EXERCISE DESCRIPTION: Below is a listing; repeat exactly the lines from the one containing "(s.walk u d c va).bind fun r s =>" to the one containing "privilege asked for;", both included.
---- RECORDED DATA
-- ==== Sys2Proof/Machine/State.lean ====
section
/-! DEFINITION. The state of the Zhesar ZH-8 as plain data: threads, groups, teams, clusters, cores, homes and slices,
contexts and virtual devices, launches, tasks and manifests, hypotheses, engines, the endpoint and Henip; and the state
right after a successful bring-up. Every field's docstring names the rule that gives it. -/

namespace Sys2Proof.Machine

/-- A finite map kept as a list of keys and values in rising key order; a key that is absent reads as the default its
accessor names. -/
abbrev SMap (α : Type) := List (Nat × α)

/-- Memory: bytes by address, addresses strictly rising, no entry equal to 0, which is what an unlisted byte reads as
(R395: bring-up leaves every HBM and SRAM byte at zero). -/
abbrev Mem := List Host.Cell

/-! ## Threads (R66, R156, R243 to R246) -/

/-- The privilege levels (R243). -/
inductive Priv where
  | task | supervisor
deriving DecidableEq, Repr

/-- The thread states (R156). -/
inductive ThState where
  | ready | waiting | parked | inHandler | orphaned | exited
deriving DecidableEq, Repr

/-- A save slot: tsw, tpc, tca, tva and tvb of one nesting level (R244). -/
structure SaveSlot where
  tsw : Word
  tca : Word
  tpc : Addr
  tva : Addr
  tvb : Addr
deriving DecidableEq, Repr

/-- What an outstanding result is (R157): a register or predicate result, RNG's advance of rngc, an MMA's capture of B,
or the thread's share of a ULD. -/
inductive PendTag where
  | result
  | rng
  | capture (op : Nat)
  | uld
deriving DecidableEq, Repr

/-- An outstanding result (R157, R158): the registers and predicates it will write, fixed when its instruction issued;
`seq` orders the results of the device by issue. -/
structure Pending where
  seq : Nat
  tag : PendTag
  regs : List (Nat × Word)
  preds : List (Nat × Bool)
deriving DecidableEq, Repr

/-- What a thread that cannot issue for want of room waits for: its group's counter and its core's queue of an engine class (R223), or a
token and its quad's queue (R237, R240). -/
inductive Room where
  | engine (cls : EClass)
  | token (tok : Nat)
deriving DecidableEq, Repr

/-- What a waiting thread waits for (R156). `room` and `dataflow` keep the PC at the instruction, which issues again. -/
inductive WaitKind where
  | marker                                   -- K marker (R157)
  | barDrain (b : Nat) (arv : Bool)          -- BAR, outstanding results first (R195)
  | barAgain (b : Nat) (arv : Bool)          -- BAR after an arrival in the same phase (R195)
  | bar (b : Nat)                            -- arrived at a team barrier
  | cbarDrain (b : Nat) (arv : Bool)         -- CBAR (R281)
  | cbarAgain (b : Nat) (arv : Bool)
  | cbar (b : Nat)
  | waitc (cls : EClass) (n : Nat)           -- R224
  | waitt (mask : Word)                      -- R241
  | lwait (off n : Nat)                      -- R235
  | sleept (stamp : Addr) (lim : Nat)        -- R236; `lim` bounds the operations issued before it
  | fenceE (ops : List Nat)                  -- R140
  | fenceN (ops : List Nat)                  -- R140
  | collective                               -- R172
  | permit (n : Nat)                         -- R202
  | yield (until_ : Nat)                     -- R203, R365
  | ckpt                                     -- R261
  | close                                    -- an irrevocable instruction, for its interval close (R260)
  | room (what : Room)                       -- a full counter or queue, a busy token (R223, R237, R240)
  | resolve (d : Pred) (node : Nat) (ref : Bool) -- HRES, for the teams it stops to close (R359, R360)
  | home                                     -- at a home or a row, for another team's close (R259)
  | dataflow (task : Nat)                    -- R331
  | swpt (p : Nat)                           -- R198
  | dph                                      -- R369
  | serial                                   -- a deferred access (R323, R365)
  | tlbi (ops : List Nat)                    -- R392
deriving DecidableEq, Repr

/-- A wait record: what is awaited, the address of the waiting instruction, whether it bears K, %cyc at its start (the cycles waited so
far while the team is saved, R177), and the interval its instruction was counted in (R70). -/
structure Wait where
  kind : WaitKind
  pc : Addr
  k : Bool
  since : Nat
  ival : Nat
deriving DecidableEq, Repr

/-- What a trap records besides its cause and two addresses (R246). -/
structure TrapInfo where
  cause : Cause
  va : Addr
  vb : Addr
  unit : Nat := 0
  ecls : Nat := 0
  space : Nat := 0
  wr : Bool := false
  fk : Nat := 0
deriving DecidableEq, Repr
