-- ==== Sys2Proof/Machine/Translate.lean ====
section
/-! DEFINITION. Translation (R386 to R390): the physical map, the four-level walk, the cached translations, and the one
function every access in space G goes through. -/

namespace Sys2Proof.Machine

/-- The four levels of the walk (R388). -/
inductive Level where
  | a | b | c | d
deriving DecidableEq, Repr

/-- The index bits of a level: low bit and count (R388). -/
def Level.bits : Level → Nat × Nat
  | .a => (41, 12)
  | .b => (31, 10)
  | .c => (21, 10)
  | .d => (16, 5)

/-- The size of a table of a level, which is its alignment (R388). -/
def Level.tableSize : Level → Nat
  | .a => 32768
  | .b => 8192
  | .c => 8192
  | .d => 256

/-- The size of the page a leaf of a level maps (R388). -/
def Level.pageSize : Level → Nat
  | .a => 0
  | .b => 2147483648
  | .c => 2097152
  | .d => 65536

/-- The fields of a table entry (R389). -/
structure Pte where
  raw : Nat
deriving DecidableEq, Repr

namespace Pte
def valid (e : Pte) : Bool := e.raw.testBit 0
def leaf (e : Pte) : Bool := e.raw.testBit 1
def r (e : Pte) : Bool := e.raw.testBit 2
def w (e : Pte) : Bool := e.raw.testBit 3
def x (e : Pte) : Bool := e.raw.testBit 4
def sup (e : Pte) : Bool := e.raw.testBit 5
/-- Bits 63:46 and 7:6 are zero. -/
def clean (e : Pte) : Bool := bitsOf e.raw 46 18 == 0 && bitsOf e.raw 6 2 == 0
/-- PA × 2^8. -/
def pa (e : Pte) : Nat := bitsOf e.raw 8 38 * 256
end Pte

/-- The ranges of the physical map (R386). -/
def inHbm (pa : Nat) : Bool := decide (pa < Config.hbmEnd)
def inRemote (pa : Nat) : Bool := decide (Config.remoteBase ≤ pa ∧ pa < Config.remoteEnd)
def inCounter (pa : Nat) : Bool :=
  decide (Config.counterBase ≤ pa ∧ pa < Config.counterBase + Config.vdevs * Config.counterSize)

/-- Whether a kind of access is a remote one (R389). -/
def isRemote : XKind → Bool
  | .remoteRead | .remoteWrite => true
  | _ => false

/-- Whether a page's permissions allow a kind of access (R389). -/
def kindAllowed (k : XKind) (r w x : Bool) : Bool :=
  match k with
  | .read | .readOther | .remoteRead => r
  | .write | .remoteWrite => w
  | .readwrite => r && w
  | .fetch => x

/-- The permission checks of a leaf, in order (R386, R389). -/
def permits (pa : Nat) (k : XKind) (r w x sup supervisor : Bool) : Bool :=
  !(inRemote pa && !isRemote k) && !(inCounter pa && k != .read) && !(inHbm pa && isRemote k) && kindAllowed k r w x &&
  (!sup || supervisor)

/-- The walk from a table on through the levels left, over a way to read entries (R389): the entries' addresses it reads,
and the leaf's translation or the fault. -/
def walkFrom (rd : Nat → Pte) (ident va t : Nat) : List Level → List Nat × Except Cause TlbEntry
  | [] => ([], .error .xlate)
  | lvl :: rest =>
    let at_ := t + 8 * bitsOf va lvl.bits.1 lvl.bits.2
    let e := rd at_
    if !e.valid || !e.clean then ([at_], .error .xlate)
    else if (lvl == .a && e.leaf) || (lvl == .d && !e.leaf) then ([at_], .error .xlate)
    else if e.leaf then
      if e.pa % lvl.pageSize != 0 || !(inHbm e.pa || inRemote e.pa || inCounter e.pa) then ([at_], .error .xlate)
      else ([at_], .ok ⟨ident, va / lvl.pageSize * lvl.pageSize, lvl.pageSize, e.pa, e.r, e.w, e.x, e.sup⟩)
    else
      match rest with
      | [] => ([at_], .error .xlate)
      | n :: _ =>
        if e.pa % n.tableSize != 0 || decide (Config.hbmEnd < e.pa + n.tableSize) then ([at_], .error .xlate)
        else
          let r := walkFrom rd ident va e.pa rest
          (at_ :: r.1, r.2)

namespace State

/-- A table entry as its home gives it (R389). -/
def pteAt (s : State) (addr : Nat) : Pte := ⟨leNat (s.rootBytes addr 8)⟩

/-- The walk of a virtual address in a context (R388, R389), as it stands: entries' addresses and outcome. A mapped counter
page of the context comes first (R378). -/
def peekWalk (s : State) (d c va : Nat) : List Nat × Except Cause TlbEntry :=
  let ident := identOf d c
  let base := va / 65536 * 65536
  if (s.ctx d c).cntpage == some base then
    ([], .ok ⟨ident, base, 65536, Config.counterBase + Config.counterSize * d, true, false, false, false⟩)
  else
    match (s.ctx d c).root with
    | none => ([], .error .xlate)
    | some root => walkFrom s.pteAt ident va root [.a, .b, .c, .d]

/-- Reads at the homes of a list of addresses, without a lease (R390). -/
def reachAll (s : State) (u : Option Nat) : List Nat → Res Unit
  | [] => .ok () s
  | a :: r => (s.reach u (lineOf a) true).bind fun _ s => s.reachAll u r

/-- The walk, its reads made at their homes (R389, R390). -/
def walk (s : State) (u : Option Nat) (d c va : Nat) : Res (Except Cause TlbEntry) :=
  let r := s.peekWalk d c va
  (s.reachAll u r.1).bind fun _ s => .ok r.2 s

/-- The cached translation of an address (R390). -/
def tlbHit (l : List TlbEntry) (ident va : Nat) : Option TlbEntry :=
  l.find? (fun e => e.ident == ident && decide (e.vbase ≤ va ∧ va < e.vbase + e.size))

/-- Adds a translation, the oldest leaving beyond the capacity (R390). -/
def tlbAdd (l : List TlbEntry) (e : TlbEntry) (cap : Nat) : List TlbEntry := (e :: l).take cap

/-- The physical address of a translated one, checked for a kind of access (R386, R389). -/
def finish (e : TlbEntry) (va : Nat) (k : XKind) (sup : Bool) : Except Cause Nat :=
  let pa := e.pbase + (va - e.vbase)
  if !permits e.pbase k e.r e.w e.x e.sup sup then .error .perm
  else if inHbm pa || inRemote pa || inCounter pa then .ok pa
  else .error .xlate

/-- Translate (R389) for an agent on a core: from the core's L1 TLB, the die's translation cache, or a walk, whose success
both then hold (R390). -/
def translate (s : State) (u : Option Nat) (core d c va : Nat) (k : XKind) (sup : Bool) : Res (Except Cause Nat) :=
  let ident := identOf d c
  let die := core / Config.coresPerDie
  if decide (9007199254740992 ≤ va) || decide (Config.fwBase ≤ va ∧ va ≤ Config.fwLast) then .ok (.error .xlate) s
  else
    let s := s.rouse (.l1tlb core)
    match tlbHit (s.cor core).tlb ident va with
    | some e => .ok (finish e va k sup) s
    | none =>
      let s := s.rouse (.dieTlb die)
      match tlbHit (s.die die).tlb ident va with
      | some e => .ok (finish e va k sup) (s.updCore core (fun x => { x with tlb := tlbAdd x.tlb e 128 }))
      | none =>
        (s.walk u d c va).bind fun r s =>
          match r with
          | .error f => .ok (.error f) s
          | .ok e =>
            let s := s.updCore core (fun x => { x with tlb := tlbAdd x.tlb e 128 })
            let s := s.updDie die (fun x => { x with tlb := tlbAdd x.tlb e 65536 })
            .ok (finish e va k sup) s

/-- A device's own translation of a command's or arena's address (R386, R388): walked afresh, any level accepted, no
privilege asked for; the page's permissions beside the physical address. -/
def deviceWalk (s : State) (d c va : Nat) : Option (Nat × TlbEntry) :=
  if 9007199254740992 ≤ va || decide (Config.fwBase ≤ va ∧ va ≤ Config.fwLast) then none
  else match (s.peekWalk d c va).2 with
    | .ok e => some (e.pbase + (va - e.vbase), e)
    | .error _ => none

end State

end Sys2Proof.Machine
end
--------
SOLUTION BELOW:
        (s.walk u d c va).bind fun r s =>
          match r with
          | .error f => .ok (.error f) s
          | .ok e =>
            let s := s.updCore core (fun x => { x with tlb := tlbAdd x.tlb e 128 })
            let s := s.updDie die (fun x => { x with tlb := tlbAdd x.tlb e 65536 })
            .ok (finish e va k sup) s

/-- A device's own translation of a command's or arena's address (R386, R388): walked afresh, any level accepted, no
privilege asked for; the page's permissions beside the physical address. -/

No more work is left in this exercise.